01:35 jenatali: Ah, cool, thanks
09:19 MrCooper: anholt: the rules are such that jobs only run by default if the pipeline was created by Marge; she cannot start jobs in a pipeline created by another user
09:20 MrCooper: ergo, best leave rebasing to her, or if one has to do it oneself, remove the Part-of: tags from the commit logs
10:43 LiquidAcid: ickle, hey, any chance you remember this commit? https://github.com/torvalds/linux/commit/6259a56ba0e1c3a15954e22ea531e810944518cb
10:44 LiquidAcid: i'm running to the assertion in drm_mm_init(), or more like, lima is running into the assertion:
10:44 LiquidAcid: https://github.com/torvalds/linux/blob/master/drivers/gpu/drm/lima/lima_vm.c#L224
10:44 LiquidAcid: both va_start and va_end are zero at this point, which is, as far as i understand, intentional
10:45 LiquidAcid: i'm wondering if the assertion condition should be relaxed to start + size < start then
17:29 DPA: MrCooper: It turns out the drmModeAddFB failure I was seeing and seemed to have went away after the mesa update simply did so
17:29 DPA: because I had forgotten to reapply MR 3449. I've now found the real root cause of that problem, it's this here:
17:29 DPA: https://gitlab.freedesktop.org/mesa/mesa/-/blob/master/src/gallium/winsys/etnaviv/drm/etnaviv_drm_winsys.c#L107-110
17:29 DPA: If I comment those lines out, the drmModeAddFB failure goes away. That's because kmsro is used with 2 different kms cards, thus
17:29 DPA: it calls this function with different ro->kms_fd, but uses the same etnaviv card for ro->gpu_fd, and since that's the only thing
17:29 DPA: used as key for the hash map here, it thinks it can reuse the pipe_screen already created for that gpu_fd, and then things go wrong.
17:29 DPA: Anyway, I still have to figure out why Xorg can't draw to the output from the second kms card / why it stays black if prime is involved.
18:07 DPA: Also, If I configure Xorg to use different Xscreens for both dri cards, and start glxgears on both Xscreens on xfce, I get this strange bahaviour:
18:07 DPA: https://dpa.li/temp/2xscreen.mp4
18:07 DPA: Is this normal, a bug, or maybe even related to my other problem?
19:52 karolherbst: ....
19:52 karolherbst: airlied, jekstrand: I am not 100% sure yet, but I think libclc just hit a nir_serialize bug
19:53 karolherbst: also.. libclc crashes with the cache disabled :)

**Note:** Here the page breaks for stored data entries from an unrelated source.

/-! ## Frame headers and the decoder (43_decoder.md R180 to R191) -/

theorem test_hdrCompressed_enters_body :
    see (fun t => (t.phase, t.hflag, t.hN.toNat, t.ip.toNat, t.op.toNat)) (exec (.hdrCompressed 5) (machine [] 5)) =
      some (.decBody, false, 5, 8, 0) := by decide
theorem test_hdrVerbatim_copies :
    see (fun t => (ending t, t.outMem)) (exec (.hdrVerbatim 3) (machine [3, 0, 0, 0, 0, 0, 0, 0x80, 0xAA, 0xBB, 0xCC, 0xDD] 3)) =
      some ((.done, 0x22, 3), [(0, 0xAA), (1, 0xBB), (2, 0xCC)]) := by decide
theorem test_hdrVerbatim_truncated :
    see (fun t => (ending t, t.outMem)) (exec (.hdrVerbatim 4) (machine [4, 0, 0, 0, 0, 0, 0, 0x80, 0xAA, 0xBB, 0xCC] 64)) =
      some ((.done, 0x06, 0), []) := by decide
theorem test_decHeader_reads_flag_and_length :
    see (fun t => (t.phase, t.hflag, t.hN.toNat)) (exec .decHeader (machine [3, 1, 0, 0, 0, 0, 0, 0x80] 300)) =
      some (.decVerbatim, true, 259) := by decide
/-- CAPACITY, and no register but phase, STATUS and OUT_LEN differs from before the command (60_exceptions.md R245). -/
theorem test_decHeader_capacity :
    see (fun t => (ending t, t.hflag, [t.ip, t.hN, t.op].map BitVec.toNat))
      (exec .decHeader { machine [0xFF, 0xFF, 0xFF, 0xFF, 0xFF, 0xFF, 0xFF, 0xFF] 100 with ip := 11, hN := 3, op := 2 }.accept) =
      some ((.done, 0x0A, 0), false, [11, 3, 2]) := by decide
theorem test_decCheck_accepts : see ending (exec .decCheck { body [] 3 with op := 3 }) = some (.done, 0x02, 3) := by decide
theorem test_decCheck_rejects_short_body :
    see ending (exec .decCheck { body [] 2 with op := 1 }) = some (.done, 0x06, 0) := by decide
theorem test_decDone_shows_flag :
    see ending (exec .decDone { body [] 7 with hflag := true }) = some (.done, 0x22, 7) := by decide

/-! ## Commands and registers (95_test_vectors.md section 5) -/

theorem test_cmdNop_keeps_status :
    see ending (exec (.cmdNop 1) ((machine [] 8).close .badCommand false 3)) = some (.done, 0x12, 3) := by decide
theorem test_cmdCompress_starts :
    see (fun t => (t.status.busy, counts t, t.phase, t.outMem)) (exec (.cmdCompress 1) (machine [1] 10)) =
      some (true, [0, 0, 0, 0, 8], .encMain,
        [(0, 1), (1, 0), (2, 0), (3, 0), (4, 0), (5, 0), (6, 0), (7, 0)]) := by decide
/-- V6: LENGTH is checked before CAPACITY. -/
theorem test_cmdCompress_length :
    see ending (exec (.cmdCompress 0) { machine [] 8 with inLen := 0x8000000000000000 }) = some (.done, 0x0E, 0) := by decide
theorem test_cmdDecompress_starts :
    see (fun t => (t.status.busy, t.phase, t.outLen.toNat)) (exec (.cmdDecompress 0) { machine [1] 8 with outLen := 9 }) =
      some (true, .decHeader, 0) := by decide
theorem test_cmdDecompress_capacity :
    see ending (exec (.cmdDecompress 0) { machine [1] 8 with inLen := 2 }) = some (.done, 0x0A, 0) := by decide
theorem test_cmdReserved_reports :
    see ending (exec (.cmdReserved 3 0) { machine [1] 8 with outLen := 9 }) = some (.done, 0x12, 9) := by decide
theorem test_writeInLen_sets : see (fun t => t.inLen.toNat) (exec (.writeInLen 31) (machine [] 8)) = some 31 := by decide
theorem test_writeInLen_ignored_while_busy :
    see (fun t => t.inLen.toNat) (exec (.writeInLen 31) (encoding [1, 2])) = some 2 := by decide
theorem test_readRegister_status :
    see (fun t => t.readData.toNat) (exec (.readRegister 2) ((machine [] 8).close .none true 8)) = some 0x22 := by decide
theorem test_readRegister_above_three :
    see (fun t => t.readData.toNat) (exec (.readRegister 5) ((machine [] 8).close .none true 8)) = some 0 := by decide
theorem test_writeIgnored_keeps : see ending (exec (.writeIgnored 3 7) (machine [] 8)) = some (.idle, 0, 0) := by decide

/-! ## Detector, extractor, classifier (95_test_vectors.md sections 2.1 to 2.3) -/

theorem test_markZeros_borrow_case :
    see (fun t => t.m) (exec .markZeros { machine [] 8 with w := 0x0505050505050100 }) = some 0x80 := by decide
theorem test_markZeros_high_bytes :
    see (fun t => t.m) (exec .markZeros { machine [] 8 with w := 0x00FF00FF00FF00FF }) = some 0x8000800080008000 := by decide
theorem test_extractMsbs_legal_mask :
    see (fun t => t.l) (exec .extractMsbs { machine [] 8 with m := 0x8080808080800080 }) = some 0xFD := by decide
theorem test_extractMsbs_other_mask :
    see (fun t => t.l) (exec .extractMsbs { machine [] 8 with m := 0x0101010101010101 }) = some 0xFF := by decide
theorem test_classify_mixed :
    see (fun t => (t.k, t.r)) (exec .classify { machine [] 8 with l := 0x10 }) = some (0, 4) := by decide
theorem test_classify_all_zero :
    see (fun t => (t.k, t.r)) (exec .classify { machine [] 8 with l := 0xFF }) = some (8, 0) := by decide

/-! ## Emission writer (95_test_vectors.md section 2.4) -/

theorem test_flushZeros_two_short :
    see (fun t => (t.zc.toNat, t.dst.toNat, t.outMem)) (exec .flushZeros { encoding t1 with zc := 254 }) =
      some (0, 10, [(8, 0x7F), (9, 0x7F)]) := by decide
theorem test_flushZeros_long :
    see (fun t => (t.zc.toNat, t.dst.toNat, t.outMem)) (exec .flushZeros { encoding t1 with zc := 382 }) =
      some (0, 11, [(8, 0x00), (9, 0x7E), (10, 0x01)]) := by decide
theorem test_writeZeros_thresholds :
    [127, 128, 253, 255].map (fun z => encodeBody (writeZeros z)) =
      [[0x7F], [0x7F, 0x01], [0x7F, 0x7E], [0x00, 0xFF, 0x00]] := by decide
theorem test_flushLiterals_one_short :
    see (fun t => (counts t, t.outMem)) (exec .flushLiterals { encoding t1 with uc := 2, uPtr := 3 }) =
      some ([0, 0, 3, 0, 11], [(8, 0x82), (9, 1), (10, 2)]) := by decide
theorem test_writeLiterals_two_short :
    (encodeBody (writeLiterals (List.replicate 128 9))).drop 127 = [9, 0x81, 9] := by decide +kernel

/-! ## Encoder (95_test_vectors.md section 3.1, trace T1; 41_encoder.md examples) -/

theorem test_encStart_writes_header :
    see (fun t => (counts t, t.n.toNat, t.outMem.take 2)) (exec .encStart (machine t1 70)) =
      some ([0, 0, 0, 0, 8], 31, [(0, 31), (1, 0)]) := by decide
theorem test_encWord_case_b :
    see (fun t => (counts t, [t.l, t.k, t.r], t.outMem)) (exec .encWord (encoding t1)) =
      some ([0, 2, 3, 5, 9], [0xE7, 3, 2], [(8, 3)]) := by decide
theorem test_encWord_case_c :
    see counts (exec .encWord { encoding t1 with it := 21, dst := 13, uc := 1, uPtr := 20 }) =
      some [0, 9, 20, 29, 13] := by decide
theorem test_encCaseA_flushes_literals :
    see (fun t => (counts t, t.outMem)) (exec .encCaseA { encoding t1 with it := 5, dst := 9, uc := 2, uPtr := 3 }) =
      some ([8, 0, 3, 13, 12], [(9, 0x82), (10, 1), (11, 2)]) := by decide
theorem test_encCaseB_flushes_pending_zeros :
    see (fun t => (counts t, t.outMem)) (exec .encCaseB
      { encoding t1 with it := 13, dst := 12, zc := 8, m := 0x0080808080808080 }) =
      some ([0, 1, 20, 21, 13], [(12, 0x0F)]) := by decide
theorem test_encCaseB_extends_literals :
    see counts (exec .encCaseB { encoding t1 with it := 4, uc := 1, uPtr := 3, m := 0x8080808080808000 }) =
      some [0, 2, 3, 5, 8] := by decide
theorem test_encCaseC_flushes_zeros :
    see (fun t => (counts t, t.outMem)) (exec .encCaseC { encoding t1 with it := 21, dst := 12, zc := 8 }) =
      some ([0, 8, 21, 29, 13], [(12, 8)]) := by decide
theorem test_encTailZero_flushes_literals :
    see (fun t => (counts t, t.outMem.length)) (exec .encTailZero { encoding t1 with it := 29, dst := 13, uc := 9, uPtr := 20 }) =
      some ([1, 0, 20, 30, 23], 10) := by decide
theorem test_encTailNonzero_flushes_zeros :
    see (fun t => (counts t, t.outMem)) (exec .encTailNonzero { encoding t1 with it := 30, dst := 23, zc := 1 }) =
      some ([0, 1, 30, 31, 24], [(23, 1)]) := by decide
theorem test_encFinal_flushes :
    see (fun t => (counts t, t.phase, t.outMem)) (exec .encFinal { encoding t1 with it := 31, dst := 24, uc := 1, uPtr := 30 }) =
      some ([0, 0, 30, 31, 26], .encFallback, [(24, 0x81), (25, 0x0C)]) := by decide
theorem test_encFallback_writes_verbatim_frame :
    see (fun t => (ending t, t.outMem.map Prod.snd)) (exec .encFallback { encoding [1, 2, 3] with dst := 12, outMem := [(11, 9)] }) =
      some ((.done, 0x22, 11), [3, 0, 0, 0, 0, 0, 0, 0x80, 1, 2, 3]) := by decide
theorem test_encNoFallback_keeps_frame :
    see (fun t => (ending t, t.outMem)) (exec .encNoFallback { encoding t1 with dst := 26, outMem := [(25, 0x0C), (30, 9)] }) =
      some ((.done, 0x02, 26), [(25, 0x0C)]) := by decide
theorem test_encDone_ends : see ending (exec .encDone { encoding t1 with outLen := 26 }) = some (.done, 0x02, 26) := by decide
/-- The fallback decision counts the header: 9 > 8 (90_conflicts.md C2, C3). -/
theorem test_fallback_step :
    see (fun t => t.status.verb) (step { encoding (List.replicate 8 0) with phase := .encFallback, it := 8, dst := 9 }) =
      some true := by decide

/-! ## The host -/

theorem test_host_writes_in :
    see (fun t => (t.inMem, t.host)) (step { machine [1] 8 with host := [.writeIn 0 [5], .pass] }) =
      some ([(0, 5)], [.pass]) := by decide
theorem test_host_memory_move_refused_while_busy :
    step { encoding [1] with host := [.readOut 0] } = .refused .hostMemoryWhileBusy := rfl
/-- V14. -/
theorem test_host_reset_while_busy :
    see (fun t => (ending t, counts t, [t.outMem, t.inMem]))
      (step { encoding [1] with host := [.reset], outMem := [(9, 1), (10, 2)] }) =
      some ((.idle, 0, 0), [0, 0, 0, 0, 0], [[(10, 2)], [(0, 1)]]) := by decide

/-! ## Witnesses: for each statement with hypotheses, states and operands that meet them, each clause at the ends of its range -/

/-- 2^63 - 1, the greatest length an encode takes. -/
def maxLength : Word := 0x7FFFFFFFFFFFFFFF

theorem witness_EveryControlByteIsAnOpcode :
    (0x00 : Byte).toNat = 0x00 ∧ (0x01 ≤ (0x01 : Byte).toNat ∧ (0x01 : Byte).toNat ≤ 0x7F) ∧
    (0x01 ≤ (0x7F : Byte).toNat ∧ (0x7F : Byte).toNat ≤ 0x7F) ∧ (0x80 : Byte).toNat = 0x80 ∧ 0x81 ≤ (0x81 : Byte).toNat ∧
    0x81 ≤ (0xFF : Byte).toNat := by decide
theorem witness_LongFormLengthIsLittleEndian : ([] : List Byte).length < 2 ∧ [(0 : Byte)].length < 2 := by decide
theorem witness_ControlWriteSelectsCommand :
    (0x100 : Word).toNat % 256 = 0x00 ∧ (0x101 : Word).toNat % 256 = 0x01 ∧ (0x02 : Word).toNat % 256 = 0x02 ∧
    3 ≤ (0x03 : Word).toNat % 256 ∧ 3 ≤ (0xFFFF : Word).toNat % 256 ∧
    (0xAB03 : Word).toNat % 256 = (0x03 : Word).toNat % 256 := by decide
theorem witness_DecodeOfEncodeGivesInstructionBack :
    (Instr.litShort 127).wf = true ∧ encode (.litShort 127) = some (.body, [0xFF]) ∧
    (Instr.hdrVerbatim 0).wf = true ∧ encode (.hdrVerbatim 0) = some (.header, [0, 0, 0, 0, 0, 0, 0, 0x80]) ∧
    (Instr.readRegister 3).wf = true ∧ encode (.readRegister 3) = some (.regRead, [3, 0, 0, 0, 0, 0, 0, 0]) := by decide
theorem witness_EncodeOfDecodeGivesBytesBack :
    decode .body [0x80, 0xFF, 0x01, 7] = .ok (.litLong 511, [7]) ∧
    decode .header [1, 0, 0, 0, 0, 0, 0, 0] = .ok (.hdrCompressed 1, []) := ⟨rfl, rfl⟩
theorem witness_BodiesSplitUniquelyIntoSegments :
    parseBody [0x7F, 0x01] = .ok [.zs 127, .zs 1] ∧ encodeBody [.zs 127, .zs 1] = [0x7F, 0x01] := ⟨rfl, rfl⟩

19:56 airlied: karolherbst: the latter sounds simple to fix, the former a bit trickier
19:57 karolherbst: nir_variable.data.location is not set when fetched from the cache
19:57 karolherbst: uhhhh
19:57 karolherbst: that is easy to fix LD
19:58 karolherbst: I found the bug
19:58 airlied: I'll push a fix for the cache
19:59 karolherbst: airlied, jekstrand: https://gitlab.freedesktop.org/karolherbst/mesa/-/commit/802f1141bf3a719e8311faf7cc2c83bd753c86bc
20:01 karolherbst: maybe we should just list where it's allowed instead :p
20:01 karolherbst: but... why aren't system values lowered at that point?
20:01 airlied: karolherbst: pushed a disk cache fix
20:02 jekstrand: karolherbst: Yeah...
20:02 karolherbst: but anyway, the code is wrong :p
20:03 jekstrand: karolherbst: Yeah, we should definitely flip that list around
20:04 jekstrand: karolherbst: Or you could just not bother stripping
20:04 jekstrand: The stripping stuff makes a lot of assumptions
20:04 karolherbst: well.. doesn't change the fact that the code is wrong for system value
20:05 karolherbst: I think it just never happened before
20:06 karolherbst: but I am wondering if we shouldn't strip libclc? mhhh
20:06 karolherbst: stripping wouldn't help with cache hits here anyway
20:09 karolherbst: airlied: I think we need a better hash for libclc
20:11 karolherbst: not now, but in the future once we store kernel linked against libclc in the cache (or generally linked kernels)
20:11 karolherbst: and we want to know if we have to recompile
20:16 airlied: karolherbst: yeah might need to hash it and include that hash in the key
20:19 karolherbst: and then compile time options ...
20:19 karolherbst: uhhh
20:19 karolherbst: right...
20:19 karolherbst: airlied: I think our approach doesn't work long term...
20:20 karolherbst: I think we might end up with multiple libclcs if the application specifies different compile time flags
20:20 karolherbst: ...
20:20 karolherbst: not that we care today
20:20 karolherbst: but....
20:20 karolherbst: but maybe we can also ignore them for clc?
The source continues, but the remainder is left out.